The Missouri Supreme Court held that the comments comparing petitioner’s crimes to the gang shootings in Los Angeles as well as every other crime in Missouri’s history were improper, and that the comments “may arguably have constituted reversible error had a timely objection been raised." State v. Copeland, 928 S.W.2d at 843. The court did not perform a separate analysis for the arguments in the guilt and penalty phases of the trial. Ultimately, the Missouri Supreme Court declined to find that the improper comments in the penalty case reached the level of a “manifest

4 injustice” given the evidence presented against the petitioner at the guilt phase. See id. at 844.

On habeas review, the district court concluded that the prosecutor’s argument had seriously prejudiced the defendant:

Although the evidence of petitioner’s guilt was strong, the case for the death penalty was rather weak. There was no evidence that petitioner personally shot any of the victims. . . . There was substantial evidence that the primary actor in the entire scheme was Ray and that petitioner held a very minor role. In fact, most of the evidence at trial involved Ray’s actions and not petitioner’s. There appears to be no doubt that Ray not only was the scheme's primary actor, but was also its creator. Finally there was substantial evidence that Ray dominated and controlled his wife.

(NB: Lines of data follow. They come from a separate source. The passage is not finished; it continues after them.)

-- ==== Sys2Proof/Tests/Slice0.lean ====
section
/-! SUPPORT. Tests of the model against values of the spec, each with its source, and a witness for the
hypotheses of each obligation: concrete states and operands that meet all of them together. -/

namespace Sys2Proof.Tests

open Sys2Proof.Machine

/-! ### Well-formedness: an ill-formed term for each check -/

/-- R65: no command is ill formed; both formats pass. -/
theorem test_every_command_is_well_formed (i : Instr) : i.wellFormed = true := by
  cases i <;> rfl

/-- R5: the canonical alphabet passes every check. -/
theorem test_canonical_alphabet : alphabetOk alphaTable = true := by decide

/-- R5: 63 entries are refused. -/
theorem test_alphabet_too_short : alphabetSizeOk (alphaTable.drop 1) = false := by decide

/-- R5: a repeated entry is refused. -/
theorem test_alphabet_repeats : alphabetDistinct (0x42 :: alphaTable.drop 1) = false := by decide

/-- R5: an entry that is no printable ASCII character is refused. -/
theorem test_alphabet_unprintable : alphabetPrintable (0x1F :: alphaTable.drop 1) = false := by
  decide

/-- R5: an entry equal to the sentinel is refused. -/
theorem test_alphabet_sentinel : alphabetAvoidsSentinel (0xFF :: alphaTable.drop 1) = false := by
  decide

/-- R65: ignored bits that are not zero go against the recommendation, and make no word ill formed. -/
theorem test_ignored_bits :
    (Instr.encode 1 500).ignoredBitsZero = false ∧
    (Instr.decode 1 #v[0x41, 0x23, 0, 0, 0, 0, 0, 0, 0, 0, 0]).ignoredBitsZero = false ∧
    (Instr.decode 1 #v[0x41, 0, 0, 0, 0, 0, 0, 0, 0, 0, 0]).ignoredBitsZero = true := by decide

/-! ### Decoding: words written out from 30_encoding.md R61 and R62 -/

/-- R61: opcode 0, 28 ignored bits, the 64 bits of `id`. -/
theorem test_decode_encode_word :
    decodeWord (0b0#1 ++ 0xABCDEF1#28 ++ 0x00000000000001F4#64) = .encode 0xABCDEF1 500 := by
  decide

/-- R62: opcode 1, `slen` = 3, then eleven bytes, character 0 first: `CSf`. -/
theorem test_decode_decode_word :
    decodeWord (0b1#1 ++ 0b0011#4 ++ 0x43#8 ++ 0x53#8 ++ 0x66#8 ++ 0#64) =
      .decode 3 #v[0x43, 0x53, 0x66, 0, 0, 0, 0, 0, 0, 0, 0] := by decide

/-- 30_encoding.md section 7: `DEC "P__________"`, encoded. -/
theorem test_encode_worked_word :
    encodeWord (.decode 11 #v[0x50, 0x5F, 0x5F, 0x5F, 0x5F, 0x5F, 0x5F, 0x5F, 0x5F, 0x5F, 0x5F]) =
      0x1B505F5F5F5F5F5F5F5F5F5F#93 := by decide

/-- R6, R60: a number of 94 bits is no command word. -/
theorem test_wide_number : decodeTableWord 96 0x200000000000000000000000 = none := by decide

/-- R63: a string of 20 bytes is presented with `slen` = 15 and its first eleven bytes. -/
theorem test_long_string_saturates :
    decodeCommand zeroBuffer (List.replicate 20 0x41) =
      .decode 15 #v[0x41, 0x41, 0x41, 0x41, 0x41, 0x41, 0x41, 0x41, 0x41, 0x41, 0x41] := by decide

/-! ### Tables: 95_test_vectors.md section 2.4 -/

theorem test_alpha_blocks :
    [0, 25, 26, 51, 52, 61, 62, 63].map alpha =
      [0x41, 0x5A, 0x61, 0x7A, 0x30, 0x39, 0x2D, 0x5F] := by decide

theorem test_rev_outside_the_alphabet :
    [0x00, 0x20, 0x23, 0x24, 0x2B, 0x2C, 0x2E, 0x2F, 0x3A, 0x3D, 0x40, 0x5B, 0x5E, 0x60, 0x7B,
      0x7F, 0x80, 0xFF].all (fun b => rev b == 0xFF) = true := by decide

/-! ### Results: 95_test_vectors.md sections 2.1 and 2.2 -/

/-- `encode(0x112210F47DE98115)` is `BEiEPR96YEV`. -/
theorem test_encode_eleven_characters :
    encodeResult 0x112210F47DE98115 =
      ⟨11, #v[0x42, 0x45, 0x69, 0x45, 0x50, 0x52, 0x39, 0x36, 0x59, 0x45, 0x56]⟩ := by decide

/-- `decode("shinyid")` is `0x2C8629F289D`. -/
theorem test_decode_shinyid :
    decodeResult 7 #v[0x73, 0x68, 0x69, 0x6E, 0x79, 0x69, 0x64, 0, 0, 0, 0] =
      .ok 0x2C8629F289D := by decide

/-! ### One step: two tests per command -/

/-- An encoder with a command in progress. -/
def encoding (id : Ident) (pos : Len) (buf : Buffer) : State :=
  { State.reset with e_busy := true, e_id := id, e_pos := pos, e_buf := buf, schedule := [.enc] }

/-- A decoder with a command in progress. -/
def decoding (slen : Len) (str : Buffer) (pos : Len) (acc : Ident) : State :=
  { State.reset with
    d_busy := true, d_len := slen, d_in := str, d_pos := pos, d_acc := acc, schedule := [.dec] }

/-- The string `H0`. -/
def bytesH0 : Buffer := #v[0x48, 0x30, 0, 0, 0, 0, 0, 0, 0, 0, 0]

/-- The string `1_$_`. -/
def bytesBad : Buffer := #v[0x31, 0x5F, 0x24, 0x5F, 0, 0, 0, 0, 0, 0, 0]

/-- The string `QAAAAAAAAAA`. -/
def bytesQ : Buffer := #v[0x51, 0x41, 0x41, 0x41, 0x41, 0x41, 0x41, 0x41, 0x41, 0x41, 0x41]

/-- The outcome is a next state with the property. -/
def answers (o : Outcome) (p : State → Bool) : Bool :=
  match o with
  | .next t => p t
  | .fault _ => false
  | .refused _ => false

/-- R82, worked example: `e_id` = 500, `e_pos` = 11. -/
theorem test_digit_step :
    answers (step (encoding 500 11 zeroBuffer)) (fun t =>
      t.e_buf = #v[0, 0, 0, 0, 0, 0, 0, 0, 0, 0, 0x30] ∧ t.e_pos = 10 ∧ t.e_id = 7) = true := by
  decide

/-- R83, worked example: `H0` is moved to index 0. -/
theorem test_finish_step :
    answers (step (encoding 0 9 #v[0, 0, 0, 0, 0, 0, 0, 0, 0, 0x48, 0x30])) (fun t =>
      t.e_len = 2 ∧ t.e_str = bytesH0 ∧ t.e_done = true ∧ t.e_busy = false) = true := by decide

/-- R103, worked example of the failing arm: `1_$_` at index 2. -/
theorem test_character_fails :
    answers (step (decoding 4 bytesBad 2 0xD7F)) (fun t =>
      t.d_err = true ∧ t.d_cause = some .character ∧ t.d_acc = 0 ∧ t.d_pos = 2) = true := by
  decide

/-- 41_decode.md section 4, `QAAAAAAAAAA`: the last character shifts bit 58 out past bit 63. -/
theorem test_accumulator_overflows :
    answers (step (decoding 11 bytesQ 10 0x400000000000000)) (fun t =>
      t.d_acc = 0 ∧ t.d_pos = 11 ∧ t.d_busy = true ∧ t.d_err = false) = true := by decide

/-- A word of each row is fetched and run as the first step after reset. -/
theorem test_first_step_after_reset :
    answers (step (State.reset.withFetchWord 96 500)) (fun t =>
      t.e_busy = true ∧ t.e_id = 500 ∧ t.cmd_port = none ∧ t.schedule = []) = true ∧
    answers (step (State.reset.withFetchWord 96 0x124830000000000000000000)) (fun t =>
      t.d_busy = true ∧ t.d_len = 2 ∧ t.d_in = bytesH0) = true := by decide

/-! ### Witnesses: states and operands that meet the hypotheses of the obligations

One per clause that has hypotheses. A witness for an invariant is a state with a command in progress. -/

/-- A decoder that has folded both characters of `H0` meets its invariant. -/
theorem decInv_folded : DecInv (decoding 2 bytesH0 2 500) where
  exclusive := by decide
  error := by decide
  noError := by decide
  blank := by decide
  started := by decide
  folded := fun _ _ => ⟨by decide, by decide, by decide⟩
  result := by decide

/-- A decoder about to look up the bad character of `1_$_` meets its invariant. -/
theorem decInv_bad : DecInv (decoding 4 bytesBad 2 0xD7F) where
  exclusive := by decide
  error := by decide
  noError := by decide
  blank := by decide
  started := by decide
  folded := fun _ _ => ⟨by decide, by decide, by decide⟩
  result := by decide

/-- Both units busy with a fresh command. -/
def bothBusy : State := (State.reset.encAccept 500).decAccept 2 bytesH0

theorem inv_bothBusy : Inv bothBusy where
  enc := (encInv_encAccept 500 State.reset).of_sameEnc
    ⟨rfl, rfl, rfl, rfl, rfl, rfl, rfl⟩
  dec := decInv_decAccept 2 bytesH0 _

Although these factors would not obviate guilt, they demonstrate that this is far from the typical situation in which a criminal defendant is sentenced to death. Nonetheless, the prosecutor tried to turn this case into such a case and did so by employing improper means. By raising the specter of hapless citizens gunned down by roving criminal gangs, the prosecutor inappropriately drew an analogy to completely different -- significantly more heinous -- criminals. Then, the prosecutor improperly elevated the severity of the crime by (1) assuring the jury that, despite any misgivings it might have about setting the penalty at death, it could be assured that this was the worst crime to ever occur in the state of Missouri, and (2) suggesting that if the worst case ever did not deserve the death penalty, then no case did.